The trouble isn’t really whether I trust Oliver with it, though. The trouble is I’m not sure if I trust myself.

“The, uh—the industry experience, mostly,” I say, staring down at the last remnants of my fries. “And the money. So I can use it for the precollege.”

Oliver doesn’t say anything for a moment, but I can feel him watching me. “I don’t believe you.”

The words aren’t heated. More curious than anything. Enough that I look back over at him, curious myself.

“Why’s that?”

He smiles that barely smile again. “You’re a great actress, Millie, but a pretty bad liar.”

“Ha!” I exclaim, seizing the words like candy out of a piñata. “You admit I’m a great actress.”

Oliver rolls his eyes, leaning in. “It’s an objective fact,” he says teasingly.

The tips of my ears burn. I always thought getting a genuine compliment from Oliver was some kind of white whale, but now that I actually have one, it’s like it doesn’t know where to settle in me.

“Well,” I mumble, “it wasn’t always.”

I’m not expecting Oliver to say anything. It does sound like compliment fishing, after all, which would be precisely on brand for me. But instead he takes a sip from his fountain drink.

“Look, I know you’re sensitive about that whole … ‘Little Jo’ thing.”

Neither of us has uttered those words one time in the past three years. I’m surprised he even remembers enough to say them.

“Am I?” I ask, my eyebrows flying up in warning.

He puts his hands up in mock defense. “I guess I’m just wondering why you never did anything after that. You’re all talk at school, but have you ever actually gone out for anything in the city?”

“I did when I was a kid, but now I have to bide my time,” I say defensively. “Wait until the smoke has fully cleared from the meme aftermath.”

“Screw that,” he says. “Embrace the meme.”

“Embrace it?” I scoff. “How?”

“Get on TikTok.” I’m expecting this to be a throwaway suggestion, but when I raise an eyebrow, Oliver doubles down. “You’re not just a good singer, Millie—you’re funny. And you’ve made enough bizarre costume changes in the last few years that I’m pretty sure your closet is bursting with clothes and props. You could do so much with everything you already have.” He’s on a roll now, so impassioned that he’s not even looking at me but just past me, like he’s seeing something all fall into place. “Like—that semester you dressed all emo? Or that other one you dressed like you were on the track team?
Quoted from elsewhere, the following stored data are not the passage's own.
-- ==== Sys2Proof/Machine/Retrieval.lean ====
section
/-! DEFINITION. The retrieval unit: majors 0xB0 to 0xB8, and the steps RETRIEVAL_BUCKET_OPERATION and RFENCE_ACK (09 R244
to R260, 05 R129, R130, 13 R323). -/

namespace Sys2Proof.Machine

/-- Empty slot, unhashed home, pad id (R248, R252). -/
def noId : Nat := 0xFFFFFFFF

/-! Fields of a descriptor block (Table 9.7) -/

def rdL (d : RDesc) : Nat := blockField d 531 528 + 1
def rdK (d : RDesc) : Nat := blockField d 536 532
def rdD (d : RDesc) : Nat := blockField d 549 537
def rdB (d : RDesc) : Nat := 4 * 2 ^ blockField d 551 550
def rdPol (d : RDesc) : Nat := blockField d 553 552
def rdPtrap (d : RDesc) : Bool := blockField d 554 554 == 1
def rdPsize (d : RDesc) : Nat := blockField d 415 384
def rdPool (d : RDesc) : Nat := blockField d 383 320
def rdHmap (d : RDesc) : Nat := blockField d 319 256
def rdBkt (d : RDesc) : Nat := blockField d 255 192
def rdRcnt (d : RDesc) : Nat := blockField d 191 160
def rdRstr (d : RDesc) : Nat := blockField d 159 128
def rdRsrc (d : RDesc) : Nat := blockField d 127 64
def rdKey (d : RDesc) : Nat := blockField d 63 0

/-! Places of the tables (R248) -/

def bucketSize (d : RDesc) : Nat := 8 + 4 * rdB d
def bucketAt (d : RDesc) (t b : Nat) : Nat := rdBkt d + (t * 2 ^ rdK d + b) * bucketSize d
def homeAt (d : RDesc) (r t : Nat) : Nat := rdHmap d + 4 * (r * rdL d + t)
def blockAt (d : RDesc) (i : Nat) : Nat := rdPool d + 8 + 72 * i

/-! One bucket operation: reads and writes through the unit's bucket cache, kept or dropped as a whole (R244, R259,
05 R130). The writes of the operation so far stand before those of the cache. -/

abbrev Lines := List RuLine
abbrev RuM := StateT Lines (ExceptT EFail (StateM State))

/-- Who makes the operation: the cluster, the descriptor, the core that issued the command, the command. -/
structure RuWho where
  k : Nat
  d : RDesc
  c : Nat
  m : RCmd

def RuWho.priv (w : RuWho) : Nat := w.m.priv.toNat

def ruByte (s : State) (k : Nat) (st : Lines) (p : Place) : Byte :=
  match st.find? fun e => e.place == p with
  | some e => e.byte
  | none => readCached s k p

/-- The bytes of a read that neither the operation nor the cache holds. -/
def toFetch (s : State) (k : Nat) (st : Lines) (ps : List (Place × Nat)) : List (Place × Nat) :=
  ps.filter fun p => !(st.any fun e => e.place == p.1) && !((getCluster s k).ruCache.any fun e => e.place == p.1)

/-- Places with the addresses that they were reached by. -/
def placesAt (a : Nat) (ps : List Place) : List (Place × Nat) := ps.zipIdx.map fun p => (p.1, a + p.2)

/-- A place in a stratum whose clock stands still makes the whole operation wait for it (01 R26). -/
def crossing (s : State) (c : Nat) (ps : List Place) : State := if placesStopped s c ps then wait s else s

/-- Read n bytes of table memory. -/
def ruRead (w : RuWho) (a n : Nat) : RuM Nat := fun st s =>
  match tablePlaces s w.d.core w.priv .read a n with
  | (s, .ok ps) =>
    let s := crossing s w.c ps
    let new := toFetch s w.k st (placesAt a ps)
    let lines : Lines := new.map fun p => { place := p.1, va := word p.2, byte := homeByte s w.k p.1, dirty := false }
    (.ok (fromLe (ps.map (ruByte s w.k st)), lines ++ st), touch s (partOf s w.c) (new.map (·.1)))
  | (s, .error e) => (.error e, s)

/-- Write n bytes of table memory. -/
def ruWrite (w : RuWho) (a n v : Nat) : RuM Unit := fun st s =>
  match tablePlaces s w.d.core w.priv .write a n with
  | (s, .ok ps) =>
    let lines : Lines := ((placesAt a ps).zip (toLe n v)).map fun b =>
      { place := b.1.1, va := word b.1.2, byte := b.2, dirty := true }
    (.ok ((), lines.reverse ++ st), s)
  | (s, .error e) => (.error e, s)

/-- Put lines into a cache: the latest write of each place. -/
def cacheLines (cache new : Lines) : Lines :=
  new.reverse.foldl (fun acc e => (acc.filter fun x => x.place != e.place) ++ [e]) cache

/-! Write-backs (05 R130; translated at the privilege of the command that makes them, 18 R426) -/

/-- The page of memory under which a line is translated; lines of scratchpads need no translation. -/
def linePage (e : RuLine) : Option Nat :=
  match e.place with
  | .hbm _ => some (e.va.toNat / 4096)
  | _ => none

/-- Translate pages for writing: each with where it lies, or none. -/
def writePages (c priv : Nat) : List Nat → State → State × List (Nat × Option Nat)
  | [], s => (s, [])
  | p :: r, s =>
    let (s, t) := translate s c priv false .write (p * 4096)
    let (s, ts) := writePages c priv r s
    (s, (p, match t with
      | .pa a => some a
      | _ => none) :: ts)

/-- Whether a scratchpad byte lies beyond the size that a partition word has left its scratchpad (01 R37). -/
def beyondPad (s : State) : Place → Bool
  | .pool c off => decide (coreSp s c ≤ off)
  | _ => false

/-- Where a line goes home; none: its page may not be written, or it lies beyond its scratchpad. -/
def lineHome (s : State) (pages : List (Nat × Option Nat)) (e : RuLine) : Option Place :=
  match linePage e with
  | none => if beyondPad s e.place then none else some e.place
  | some p => ((pages.find? fun x => x.1 == p).bind (·.2)).map fun a => .hbm (a + e.va.toNat % 4096)

/-- Whether an RFENCE of a unit has begun. -/
def fenceRuns (s : State) (k : Nat) : Bool :=
  (clusterCores k).any fun c => (getCore s c).rq.any fun m => m.begun && (match m.op with
    | .fence .. => true
    | _ => false)

/-- A list of home writes with one more: it hides what the latest of its place hides, where that is of the same unit, no other
unit sees it apart from this one, and no RFENCE of that unit has begun (calm), which might cover the one alone. -/
def addHomeWrite (calm : Nat → Bool) (l : List HomeWrite) (w : HomeWrite) : List HomeWrite :=
  match l.reverse.find? fun v => v.place == w.place with
  | some v => if calm w.unit && v.unit == w.unit && v.stratum == w.stratum && v.seen == w.seen then l else l ++ [w]
  | none => l ++ [w]

def fenceless (s : State) (k : Nat) : Bool := !fenceRuns s k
Make them characters or something. Have them sing in their own styles. Make it a whole series or start the next Ratatouille: The Musical. It’s open season.”

It’s weird—every time I was making all those “costume changes” I was counting on the fact that people were noticing them. They were a flashy distraction. A way of making my actual self invisible in plain sight.

But Oliver wasn’t just noticing them. He was seeing past them, down to the person I was even before we met. And for some reason, it doesn’t feel half as mortifying as it probably should.

“What?” he asks.

I realize I’ve been staring at him. I shake my head.

“Nothing,” I say. “Just … you’re gonna make a good manager, is all.”

He looks back down at his burger wrapper, but not before I see the smile quirk on his face. “Tell that to my brothers.”

“Sure. Right after I force them to fork over that Pippin video so I can AirDrop it to half the school.”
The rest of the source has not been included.